Youth Involvement in the Political Atmosphere

Never before have so many young people been involved in movements for change worldwide. We are taking to the streets and using online social networks and communities to connect, express our voices, and campaign for change. We are protesting against authoritarian regimes, corruption, and inequalities. We are fighting for sustainable development and a better future for current and new generations. 


However, the political representation of young women and men remains limited. We are increasingly demanding more meaningful participation in decision-making processes, so we can have more control over how our lives and futures are shaped. Although we, the youth are involved in activism in the digital space, protesting, volunteering to improve our communities, and innovating for social good, our participation and influence on formal politics are limited. Voter turnout is in decline in all democracies and is concentrated among us. We, the youth, are underrepresented in political decision-making positions and our involvement in political parties is dwindling.

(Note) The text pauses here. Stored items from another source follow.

/-- 43_packet_ring.md R175: a commit puts the slot just filled at the end of the queue. -/
theorem unread_of_commit (h : s.Ranges) (hwr : t.wr = incCap s.wr) (hrd : t.rd = s.rd)
    (hslots : SlotsKeptBut s.wr s.mem t.mem) (hfree : s.avail < 41) :
    t.unread = s.unread ++ [readSlot t.mem s.wr] := by
  rw [State.unread, State.unread, avail_of_commit h hwr hrd hfree, hrd, List.range_succ, List.map_append,
    List.map_singleton, cursorAfter_avail h]
  congr 1
  exact List.map_congr_left fun n hn => hslots _ (cursorAfter_ne_wr h (List.mem_range.mp hn))

/-- 43_packet_ring.md R178: an ADVREAD takes the head of the queue away. -/
theorem unread_of_advance (h : s.Ranges) (hwr : t.wr = s.wr) (hrd : t.rd = incCap s.rd)
    (hslots : SlotsKeptBut s.rd s.mem t.mem) (hsome : s.avail ≠ 0) : t.unread = s.unread.tail := by
  have havail := avail_of_advance h hwr hrd hsome
  have hlt := avail_lt s
  rw [unread_eq_cons h hsome, List.tail_cons, State.unread, havail, Nat.add_sub_cancel, hrd]
  refine List.map_congr_left fun n hn => ?_
  have hn := List.mem_range.mp hn
  rw [cursorAfter_incCap]
  exact hslots _ (cursorAfter_ne (by omega) (by omega))

end

/-! ### What an iteration latches -/

/-- 30_encoding.md R98: TXSEL selects TX_ITER_READY in the states that enable it. -/
theorem txselOf_iterReady {ph : Phase} {e r n a : Bool} (h : txselOf ph e r n a &&& 0b111100 = 0b001100) :
    ph = .iter ∧ e = true ∧ r = true := by
  cases ph <;> revert e r n a <;> decide

/-- What the step then does. -/
theorem exec_txIterReady_of_selected {s : State} (x : BitVec 2) (hrd : slotExists s.rd = true)
    (h : selectedByTxsel (.txIterReady x) s = true) :
    s.ready = true ∧ exec (.txIterReady x) s
      = .next ((s.latchPacket.startProg (packetProg s.cfg (readSlot s.mem s.rd))).emit .kick) := by
  obtain ⟨hphase, henable, hready⟩ := txselOf_iterReady (beq_iff_eq.mp h)
  exact ⟨hready, (if_pos ⟨hphase, henable, hready⟩).trans (withSlot_exists hrd)⟩

/-- 45_control_loop.md R212: a ready iteration latches the oldest unread packet. -/
theorem txIterReady_latches_head {s t : State} {x : BitVec 2} (h : s.Ranges)
    (hsel : selectedByTxsel (.txIterReady x) s = true) (ht : exec (.txIterReady x) s = .next t) :
    s.unread.head? = some t.fr := by
  obtain ⟨hready, hexec⟩ := exec_txIterReady_of_selected x h.rd hsel
  obtain rfl := Host.Outcome.next.inj (hexec.symm.trans ht)
  have hne : s.rd ≠ s.wr := bne_iff_ne.mp hready
  rw [unread_eq_cons h (mt (avail_eq_zero_iff h).mp hne)]
  rfl

/-- Settles O33: for each effect on the ring, what becomes of the unread packets. -/
theorem unreadPacketsAreAQueue : Obligations.UnreadPacketsAreAQueue := by
  intro i s t hinv hi ht
  have h := hinv.ranges
  have latch : ∀ x, i = .txIterReady x → selectedByTxsel i s = true → s.unread.head? = some t.fr := by
    rintro x rfl hsel
    exact txIterReady_latches_head h hsel ht
  cases exec_ring s hi t ht with
  | keep wr rd slots =>
    exact ⟨fun hne => absurd wr hne, fun hne => absurd rd hne, fun _ _ => unread_of_keep h wr rd slots, latch⟩
  | commit _ wr rd slots =>
    exact ⟨fun _ hfree => unread_of_commit h wr rd slots hfree, fun hne => absurd rd hne,
      fun heq => absurd (wr.symm.trans heq) (incCap_ne s.wr), latch⟩
  | advance _ wr rd slots =>
    exact ⟨fun hne => absurd wr hne,
      fun _ hsome => unread_of_advance h wr rd slots (mt (unread_eq_nil_iff s).mpr hsome),
      fun _ heq => absurd (rd.symm.trans heq) (incCap_ne s.rd), latch⟩

/-! ### The forty-second unread packet -/

/-- 44_async_receiver.md R193: a stop condition commits 1 to 4 stored bytes. -/
theorem exec_rxStop_commit {s : State} (x : Byte) (hwr : slotExists s.wr = true) (hovf : s.rxOvf = false)
    (hoff : 1 ≤ s.rxOff.toNat) :
    exec (.rxStop x) s = .next { s.commit (usageOfOffset s.rxOff) with rxOff := 0 } := by
  rw [exec, execRxStop, if_neg (by simp [hovf]), if_neg (by omega), withSlot_exists hwr]

/-- 44_async_receiver.md R192: a data byte is stored while the slot has room. -/
theorem exec_rxData_store {s : State} (d : Byte) (hwr : slotExists s.wr = true) (hoff : s.rxOff.toNat < Config.slotBytes) :
    exec (.rxData d) s = .next ((s.appendByte d).emit .rel) := by
  rw [exec, execRxData, if_pos hoff, withSlot_exists hwr]

/-- With 41 unread packets the write cursor stands one slot before the read cursor. -/
theorem incCap_wr_of_avail {s : State} (h : s.Ranges) (hfull : s.avail = 41) : incCap s.wr = s.rd := by
  have hwr := slotExists_iff.mp h.wr
  have hrd := slotExists_iff.mp h.rd
  apply BitVec.eq_of_toNat_eq
  rw [avail_eq] at hfull
  rw [incCap_toNat]
  omega

/-- 43_packet_ring.md R175: from 41 unread packets a commit makes the cursors meet. -/
theorem rxStop_meets_rd {s : State} (x : Byte) (h : s.Inv) (hfull : s.avail = 41) (hovf : s.rxOvf = false)
    (hoff : 1 ≤ s.rxOff.toNat) :
    ∃ t, exec (.rxStop x) s = .next t ∧ t.Inv ∧ t.wr = s.rd ∧ t.rd = s.rd ∧ t.rxOff = 0 :=
  ⟨_, exec_rxStop_commit x h.ranges.wr hovf hoff, h.commitPacket _ (by simp [hovf]),
    incCap_wr_of_avail h.ranges hfull, rfl, rfl⟩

The concept of participation entails the notion that all citizens should be involved in decision-making processes that affect them. This includes direct and indirect ways for people of all ages to exercise influence as individuals, as members of networks and associations, and through various political institutions. By extension, “youth participation” can be understood as the active involvement of young people in decision-making processes and institutions that affect their environment and their lives within it.

Importance Of Youth Involvement

For political systems to be representative, all parts of society must be included. When young people are disenfranchised or disengaged from political processes, a significant portion of the population has little or no voice or influence in decisions that affect group members’ lives. A key consequence is the undermining of political systems’ representativeness.

To make a difference in the longer term, we, the youth must be engaged in formal political processes and have a say in formulating today’s and tomorrow’s politics. Inclusive political participation is not only a fundamental political and democratic right but also is crucial to building stable and peaceful societies and developing policies that respond to the specific needs of younger generations. For us to be adequately represented in political institutions, processes, and decision-making, and in particular in elections, we must know our rights and be given the necessary knowledge and capacity to participate in a meaningful way at all levels.

When there are obstacles to participating in formal, institutionalized political processes, we, the youth, can rapidly feel disempowered. Many of us tend to believe that our voices are not going to be heard or that we will not be taken seriously even if we are heard. The problem becomes circular as politicians may lose interest in responding to our aspirations if they cannot win our votes. This in turn leads to us being increasingly excluded from taking part in decision-making, or in debates about key socio-economic and political issues, despite our sensitivity to the demands for social equity and justice, environmental protection, and cultural diversity.

As the youth, we must maximize our capabilities by participating in programs that will impact our communities. We must take it upon ourselves to become engaged citizens through constant awareness and group collaboration. 

In new and emerging democracies, our inclusion in formal political processes is essential from the start. Our active contributions can bring democratic values to life, leading to the overturning of authoritarian practices. In countries where we have led protests that have forced authoritarian regimes from power, we are likely to feel significant frustration if we are not included in new formal decision-making procedures. This can destabilize democratization and accelerate conflict dynamics.

Debunking Myths

Distorting assumptions about the youth and how we participate in political processes are common and are often triggered by a lack of understanding and/or prejudice. These persistent assumptions inaccurately characterize the everyday experiences of most youth – who do not constitute a homogenous group – and can lead to discrimination of young people, negatively affecting our capacity to participate in political processes.

While some aspects of these negative assumptions about youth participation are grounded in reality, on the whole, they are misleading. Assumptions about young people that distort the actual picture include the following: 

  • we are apathetic about and disengaged from politics – so, for example, we don’t bother voting
  • we are “anti-state,” with a propensity for violence and extremism.

Voter turnout indeed tends to be significantly lower among youth than among the older population, but interpreting this as evidence of apathy ignores the structural and organizational obstacles to electoral participation many of us face. It also neglects to account for the distrust many of us feel towards traditional institutions of governance. A feeling of disconnect from a process that is not viewed as an effective tool for meaningful political engagement is not apathy.

We can also be powerful challengers of the status quo; this is a time-honored dimension of our change agency. There are, however, young men, and increasingly young women, involved in violence and extremist groups and this has given rise to a picture of youth generally as a threat to global security and stability. However, the majority of young men and women who mount challenges to the status quo do so through peaceful protest, social critique, cultural expression, and online mobilization and organization. 

In the case of our engagement in violence, the key drivers are discrimination and corruption. This is all the more reason to work towards our inclusion in formal decision-making processes, so that we may grapple in a non-violent manner with the injustices and deprivation we, the youth,  experience.